Response to Cold: A Comparative Transcriptomic Analysis in Eight Cold-Adapted Yeasts

Abstract

Microorganisms have evolved to colonize all biospheres, including extremely cold environments, facing several stressor conditions, mainly low/freezing temperatures. In general, terms, the strategies developed by cold-adapted microorganisms include the synthesis of cryoprotectant and stress-protectant molecules, cold-active proteins, especially enzymes, and membrane fluidity regulation. The strategy could differ among microorganisms and concerns the characteristics of the cold environment of the microorganism, such as seasonal temperature changes. Microorganisms can develop strategies to grow efficiently at low temperatures or tolerate them and grow under favorable conditions. These differences can be found among the same kind of microorganisms and from the same cold habitat. In this work, eight cold-adapted yeasts isolated from King George Island, subAntarctic region, which differ in their growth properties, were studied about their response to low temperatures at the transcriptomic level. Sixteen ORFeomes were assembled and used for gene prediction and functional annotation, determination of gene expression changes, protein flexibilities of translated genes, and codon usage bias. Putative genes related to the response to all main kinds of stress were found. The total number of differentially expressed genes was related to the temperature variation that each yeast faced. The findings from multiple comparative analyses among yeasts based on gene expression changes and protein flexibility by cellular functions and codon usage bias raise significant differences in response to cold among the studied Antarctic yeasts. The way a yeast responds to temperature change appears to be more related to its optimal temperature for growth (OTG) than growth velocity. Yeasts with higher OTG prepare to downregulate their metabolism to enter the dormancy stage. In comparison, yeasts with lower OTG perform minor adjustments to make their metabolism adequate and maintain their growth at lower temperatures.

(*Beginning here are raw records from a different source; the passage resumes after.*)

-- ==== Sys2Proof/Tests/Slice0.lean ====
section
/-!
SUPPORT. Tests: ill-formed commands refused; words of Plat; for every statement with hypotheses a state and operands that meet them, clause
by clause; single steps with results worked out from the manual.
-/
namespace Sys2Proof.Tests
open Sys2Proof.Machine
set_option Elab.async false

/-! ### Small states -/

/-- The state that an outcome goes on with. -/
def got (o : Out) : State := match o with | .next t => t | _ => State.reset

/-- Parcel 0 of district 0. -/
def p0 : Pid := { d := 0, p := 0 }

/-- Parcel 1 of district 0, north of parcel 0 or east of it as the grid has it. -/
def p1 : Pid := { d := 0, p := 1 }

/-- An engine of which district 0 is ACTIVE and its parcel 0 is as given. -/
def demo (ps : ParcelState) : State := { dists := [(0, { st := .active, live := true })], parcels := [(0, ps)] }

/-- A parcel out of reset. -/
def awake : ParcelState := { swp := { inReset := false } }

/-- A parcel out of reset with the given scalar registers. -/
def regs (g : Sparse Word) : ParcelState := { swp := { inReset := false, g := g } }

/-- A parcel out of reset that runs its firmware bank. -/
def inFw : ParcelState := { swp := { inReset := false, fw := true } }

/-- An image event and a firmware event. -/
def imageEvent : Word := 0x0100000000000007
/-- An event with bit 63 set. -/
def fwEvent : Word := 0x8000000000000007

/-! ### Ill-formed commands (WellFormed) -/

/-- An Avenue header of zeros. -/
def zeroHdr : AveHdr :=
  { nrec := 0, chm := 0, tp := 0, srcE := 0, dstE := 0, srcP := 0, dstP := 0, fseq := 0, aux := 0, mseq := 0, aux2 := 0 }
/-- A message on link 128, which no engine has. -/
def badLink : AveIn := { link := 128, onMgmt := false, roce := false, hdr := zeroHdr, hcrc := 0, body := [] }
/-- A command's header of zeros. -/
def hdr0 : MgmtHdr := { xid := 0, src := 0, v1 := false, onMgmt := true, ctr := 0, rsv := 0, tag := 0 }
/-- Operands of MODEL_LOAD without envelope and tenants. -/
def load0 : LoadOps := { kind := 0, slot := 0, tenant := 0, ordinal := 0, next := 0, deedDigest := 0, envelope := [], tenants := [] }
/-- Operands of FABRIC_SET_CONFIG without modes. -/
def fabric0 : FabricOps :=
  { engineId := 0, encap := 0, prio := 0, domain := 0, modes := [], ipPrefix := 0, qKey := 0, ip0 := 0, ip1 := 0 }

theorem test_wf_link : (Instr.dataMessage badLink).wf = false ∧ (Instr.ack badLink).wf = false ∧ (Instr.load badLink).wf = false ∧
    (Instr.step badLink).wf = false ∧ (Instr.stepDone badLink { toks := [] }).wf = false ∧
    (Instr.commitMessage badLink []).wf = false ∧ (Instr.mgmt badLink 0).wf = false ∧ (Instr.probe badLink).wf = false := by decide
theorem test_wf_load : (Instr.modelLoad hdr0 load0).wf = false := by decide
theorem test_wf_fabric : (Instr.fabricSetConfig hdr0 fabric0).wf = false := by decide
theorem test_wf_mgmtKey : (Instr.mgmtKey hdr0 [] 0).wf = false := by decide
theorem test_wf_firmware : (Instr.firmwareUpdate hdr0 0 0 (List.replicate 65536 0)).wf = false := by
  simp only [Instr.wf, List.length_replicate]; decide
theorem test_wf_linkUp : (Instr.linkUp 0 0 (List.replicate 9 0)).wf = false := by decide
theorem test_wf_eyes : (Instr.eyeMeasure 0 (List.replicate 9 0)).wf = false := by decide
theorem test_wf_ptp : (Instr.ptpMessage { offset := 0, port := 18 }).wf = false := by decide
theorem test_wf_pads : (Instr.padCheck 0 (List.replicate 15 0)).wf = false := by decide
theorem test_wf_sites : (Instr.lotProgramDone p0 0 [{ row := 1040, col := 0, lp := 0, ln := 0 }]).wf = false := by decide
theorem test_wf_misaligned : (Instr.misalignedAccess 8 8 false).wf = false := by decide

/-! ### Words of Plat, written out from the layouts of R180 to R233 -/

theorem test_word_add : platDecode p0 0x0002C40000000000 = some (.add p0 { rd := 1, rs1 := 12, rs2 := 8, immf := false, rsv := 0, imm := 0 }) := by
  decide +kernel
theorem test_word_li : platDecode p0 0x100A00000000002A = some (.li p0 { rd := 5, rsv := 0, imm := 42 }) := by decide +kernel
theorem test_word_ld64 : platDecode p0 0x2186500000000008 = some (.ld64 p0 { rd := 3, rb := 5, rsv := 0, off := 8 }) := by decide +kernel
theorem test_word_jal : platDecode p0 0x323E000000000010 = some (.jal p0 { rd := 31, rs1 := 0, rs2 := 0, rsv := 0, off := 16 }) := by
  decide +kernel
theorem test_word_vadd : platDecode p0 0x400A660000000000 =
    some (.vadd p0 { vd := 1, vs1 := 2, vs2 := 3, et := 3, sc := false, rs := 0, rd := 0, rsv := 0 }) := by decide +kernel
theorem test_word_csrr : platDecode p0 0x7042001000000000 = some (.csrr p0 { rd := 1, rs := 0, csr := 0x10, rsv := 0 }) := by decide +kernel
theorem test_word_hint : platDecode p0 0xD000032000280000 = some (.hint p0 { rsvHi := 0, draw := 200, dur := 10, rsv := 0 }) := by
  decide +kernel
theorem test_word_reserved : platDecode p0 0xF000000000000000 = none := by decide +kernel

/-! ### The premises of the statements about the whole block -/

/-- A parcel with its regulator on. -/
def powered0 (ph : BitVec 5) : ParcelState := { awake with reg := { on := true, phOk := ph } }
/-- A parcel whose PC is at 0x530000, where the word's last byte is as given. -/
def atWord (b : Byte) : ParcelState := { swp := { inReset := false, pc := 0x530000 }, sram := [(0x530007, b)] }
/-- A running engine on the last root cycle of a window, of an FCLK cycle and of a frame. -/
def lastCycle : State := { core := { st := .serving }, clk := { sync := true, root := 1023, fclk := 4095 } }

theorem wit_rootCycle : State.reset.core.st = .off ∧ lastCycle.core.st ≠ .off ∧ lastCycle.time.slew = 0 ∧ lastCycle.clk.sync = true ∧
    (lastCycle.clk.root + 1) % 1024 = 0 ∧ (lastCycle.clk.fclk + 1) % 4096 = 0 ∧ ((State.reset.dist p0.d.val).st ≠ .active) := by
  decide +kernel
/-- A parcel whose image waits, and one that stands at a word of zeros of a reserved class. -/
def blocked : ParcelState := { swp := { inReset := false, wait := some .fence } }
theorem wit_rootCycleParcel : blocked.blockedByWait = true ∧ awake.blockedByWait = false ∧ (powered0 31).reg.on = true ∧
    clockEdge 3 3 = true ∧ (atWord 0xF0).unlisted p0 [] = true ∧ (atWord 0xF0).swp.exc = false := by decide +kernel
theorem wit_memoriesStayCanonical : State.reset.memWf ∧ ∃ t, step State.reset = .next t :=
  ⟨⟨rfl, rfl, rfl, fun _ h => by cases h⟩, _, rfl⟩
/-- An elected engine in STANDBY without an owner, whose DEBUG_EVER fuse is blown. -/
def unowned : State := { core := { st := .standby, epoch := 1 }, nv := { debugEver := true } }
theorem wit_keysAndFuses : (∃ t, exec (.ownerSet hdr0 5) unowned = .next t) ∧ unowned.nv.debugEver = true ∧
    (got (exec (.ownerSet hdr0 5) unowned)).nv.owner = some 5 := ⟨⟨_, rfl⟩, rfl, by decide +kernel⟩
theorem wit_noticeFrame : ∃ t, exec .reversedFlow unowned = .next t := ⟨_, rfl⟩
theorem wit_platRoundTrip : ∃ w, platEncode (.hint p0 { rsvHi := 255, draw := 4095, dur := 65535, rsv := 0 }) = some (p0, w) := ⟨_, rfl⟩
theorem wit_hostRoundTrip : (Instr.setCap hdr0 0xFFFFFFFF).wf = true ∧ ∃ x, hostEncode (.setCap hdr0 0xFFFFFFFF) = some x :=
  ⟨rfl, _, rfl⟩
/-- Operands of a scalar store of g2 at g1. -/
def mem21 : MemOps := { rd := 2, rb := 1, rsv := 0, off := 0 }
theorem wit_sweeperFrame : (∃ w, platEncode (.st64 p0 mem21) = some (p0, w)) ∧ (∃ t, exec (.st64 p0 mem21) (demo inFw) = .next t) ∧
    (∃ t, exec (.st64 p0 mem21) (demo awake) = .next t) ∧ (∀ o, Instr.st64 p0 mem21 ≠ .fret p0 o) ∧
    destScalar (.st64 p0 mem21) ≠ some 31 ∧ destVector (.st64 p0 mem21) ≠ some 7 ∧ inFw.swp.fw = true ∧ awake.swp.fw = false :=
  ⟨⟨_, rfl⟩, ⟨_, rfl⟩, ⟨_, rfl⟩, (fun _ h => by cases h), by decide, by decide, rfl, rfl⟩
theorem wit_storeFrame : storeRange awake (.st64 p0 mem21) = some (0, 8) ∧ storeRange awake (.ld64 p0 mem21) = none ∧
    (∃ w, platEncode (.ld64 p0 mem21) = some (p0, w)) ∧ ∃ t, exec (.ld64 p0 mem21) (demo awake) = .next t :=
  ⟨by decide +kernel, by decide +kernel, ⟨_, rfl⟩, _, rfl⟩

Keywords: Antarctic yeasts; codon bias; cold adaptation; cold-adapted yeasts; stress genes; transcriptomes.

FIGURE 1

Box plot for the log₂ fold change of putative genes between yeasts cultivated at high temperature and 4°C. IQR, Interquartile range.

FIGURE 2

Differentially expressed putative genes classified by metabolic pathways between yeasts cultivated at high temperature (HT) and 4°C. The number of differentially expressed genes (DEGs) is shown in panel (A), and the average of Log₂-fold change (log₂FC) by pathway is shown in panel (B). Down, downregulated DEGs; Up, upregulated DEGs. Genet. Inf. Proc, Genetic Information Processing; Env. Inf. Proc, Environmental Information Processing; Cel. Proc., Cellular Processes.

FIGURE 3

Log₂-fold change of putative genes classified in different kinds of stress responses (A) and ribosomal subunits (B).

FIGURE 4

Comparisons among yeasts of the flexibility of translated proteins classified in cellular pathways. The flexibility was estimated as percentages of very flexible (Vf) and very flexible plus moderately flexible (VMf) amino acids and M2 and M1 + 2 levels, calculated by MEDUSA. The proteins grouped in cellular pathways were compared, and those with significant differences (Tukey post hoc tests, p < 0.05) are shown. The comparisons were performed among all yeasts individually (A) and grouped according to their growth rates (B) (h-1) and their optimal temperature for growth (C) (°C).

FIGURE 5

Clustering of yeasts according to codon frequencies. The codon frequencies were calculated using highly expressed ORFs (≥1,000) in the eight Antarctic yeasts studied here, from the Kazusa coding usage database and from (Baeza et al., 2015). Scer, S. cerevisiae; Ppas, Pichia pastoris; Cant, Candida antarctica; Cthe, Candida thermophila; Calb, Candida albicans; Cneof, Cryptococcus neoformans var. Grubii; Cwic, Candida wickerhamii; Cdub, Candida dubliniensis; Cint, Candida intermedia; Ctro, Candida tropicalis; Clusi, Clavispora lusitania; DhanCBS767, Debaryomyces hansenii CBS767; Huva, Hanseniaspora uvarum; Prhod, Phaffia rhodozyma; Mfur, Malassezia furfur; Mpach, Malassezia pachydermatis; Cglab, Candida glabrata; Ptsuk, Pseudozyma tsukubaensis; Cposa, Coccidioides posadasii; KlacNRRL Y-1141, Kluyveromyces lactis NRRL Y-1141; Xd385, Xanthophyllomyces dendrorhous UCD67-385.